*Exercise details*
Exactly the lines from the one holding "let k := fl32 ((ks[ph]?).getD 0)" through the final line of the data are wanted, copied as written.

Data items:
────
/-! ### Pulse emission (R321, R322) -/

/-- PULSE_EMIT: an output emits one pulse while its BACKLOG is above 0 (R321, R322). -/
def execPulseEmit (p : Fin 8) (s : State) : Res :=
  let n := p.val
  if !s.blkOn 6 then .next s else
  let s := s.poCheck n
  if s.poBacklog n = 0 || s.poHeld ≠ 0 || s.mode = modeHoldup then .next s else
  let s := s.reach (s.po n).next
  let w := s.get (F.MET_POCFG_WIDTH n)
  let s := (s.modPo n fun y => { y with emitted := y.emitted + 1, next := s.clk + 2 * w * 100000 }).emit (.pulse n)
  .next (s.poImage n)

/-! ### Saves, mirror, gap records (R323 to R326) -/

/-- METROLOGY_SAVE: the latch at a multiple of SAVE_S and its write to the older copy; `ok` tells whether the MRAM took it. -/
def execMetrologySave (ok : Bool) (s : State) : Res :=
  if !s.blkOn 6 || !s.met.on || s.mode = modeHoldup then .next s else
  let iv := max (s.get F.MET_CFG_SAVE_S) 1
  let now := (s.sysNow / (sec : Int)).toNat
  let s := s.reach (((now / iv + 1) * iv * sec : Nat) - s.sysOfs).toNat
  let seq := (s.met.seq + 1) % 2 ^ 32
  if ok && s.metLink && s.metClk then
    let m := s.met
    let v : MetSave := ⟨seq, s.tsNow, m.cirs.map (·.acc), m.thms.map (·.acc), m.cirs.map (·.demPk), m.thms.map (·.faultS),
      m.pos.map fun p => (p.base, p.emitted)⟩
    -- the copy with the lower sequence number is the one that is written over
    let old (x : Option MetSave) : Nat := match x with | some y => y.seq + 1 | none => 0
    let saves := if old m.saves.1 ≤ old m.saves.2 then (some v, m.saves.2) else (m.saves.1, some v)
    let s := s.modMet fun m => { m with
      saves := saves, seq := seq, cirs := m.cirs.map (fun c => { c with peak := 0 }), thms := m.thms.map fun t => { t with peak := 0 } }
    let s := (s.put F.MET_STAT_SAVE_FAIL 0).put F.MET_STAT_SAVE_SEQ (seq % 256)
    .next (s.cond 6 2)
  else
    let s := (s.put F.MET_STAT_SAVE_FAIL 1).cond 6 3
    .next (s.raiseLim 0x0602 0 (60 * sec) 3 0 fun _ => natBE 4 seq ++ natBE 1 (if s.metLink && s.metClk then 1 else 2))

/-- The stop mirror as the MET side sends it over the isolation link (R325). -/
def State.stopMirror (s : State) : State :=
  if !s.met.on || !s.metLink || !s.metClk then s else
  s.modMet fun m => { m with mirror := some (m.cirs.map (·.peak), m.thms.map (·.peak), s.tsNow) }

/-- STOP_MIRROR: every 10 ms (R325). -/
def execStopMirror (s : State) : Res :=
  if !s.blkOn 6 || !s.met.on then .next s else
  let s := s.reach ((s.clk / (10 * msec) + 1) * (10 * msec))
  .next s.stopMirror

/-- Full scale of a circuit in W (R297). -/
def fullScale (kv : Nat) (ks kinds : List Nat) (phEn fnom : Nat) (kvs : List Nat) : Fl :=
  let twoPi : Fl := Fl.ofRat fp64F 6283185307179586 1000000000000000
  (List.range 3).foldl (fun a ph =>
    if bit1 phEn ph = 0 then a else
    let k := fl32 ((ks[ph]?).getD 0)
    let k' := if (kinds[ph]?).getD 0 = 2 then Fl.div fp64F k (Fl.mul fp64F twoPi (.ofInt fnom)) else k
    let v := fl32 ((kvs[ph]?).getD kv)
    Fl.add fp64F a (Fl.mul fp64F (Fl.mul fp64F (Fl.ofRat fp64F 125 1000) v) k')) (.ofInt 0)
────
*Your solution*
    let k := fl32 ((ks[ph]?).getD 0)
    let k' := if (kinds[ph]?).getD 0 = 2 then Fl.div fp64F k (Fl.mul fp64F twoPi (.ofInt fnom)) else k
    let v := fl32 ((kvs[ph]?).getD kv)
    Fl.add fp64F a (Fl.mul fp64F (Fl.mul fp64F (Fl.ofRat fp64F 125 1000) v) k')) (.ofInt 0)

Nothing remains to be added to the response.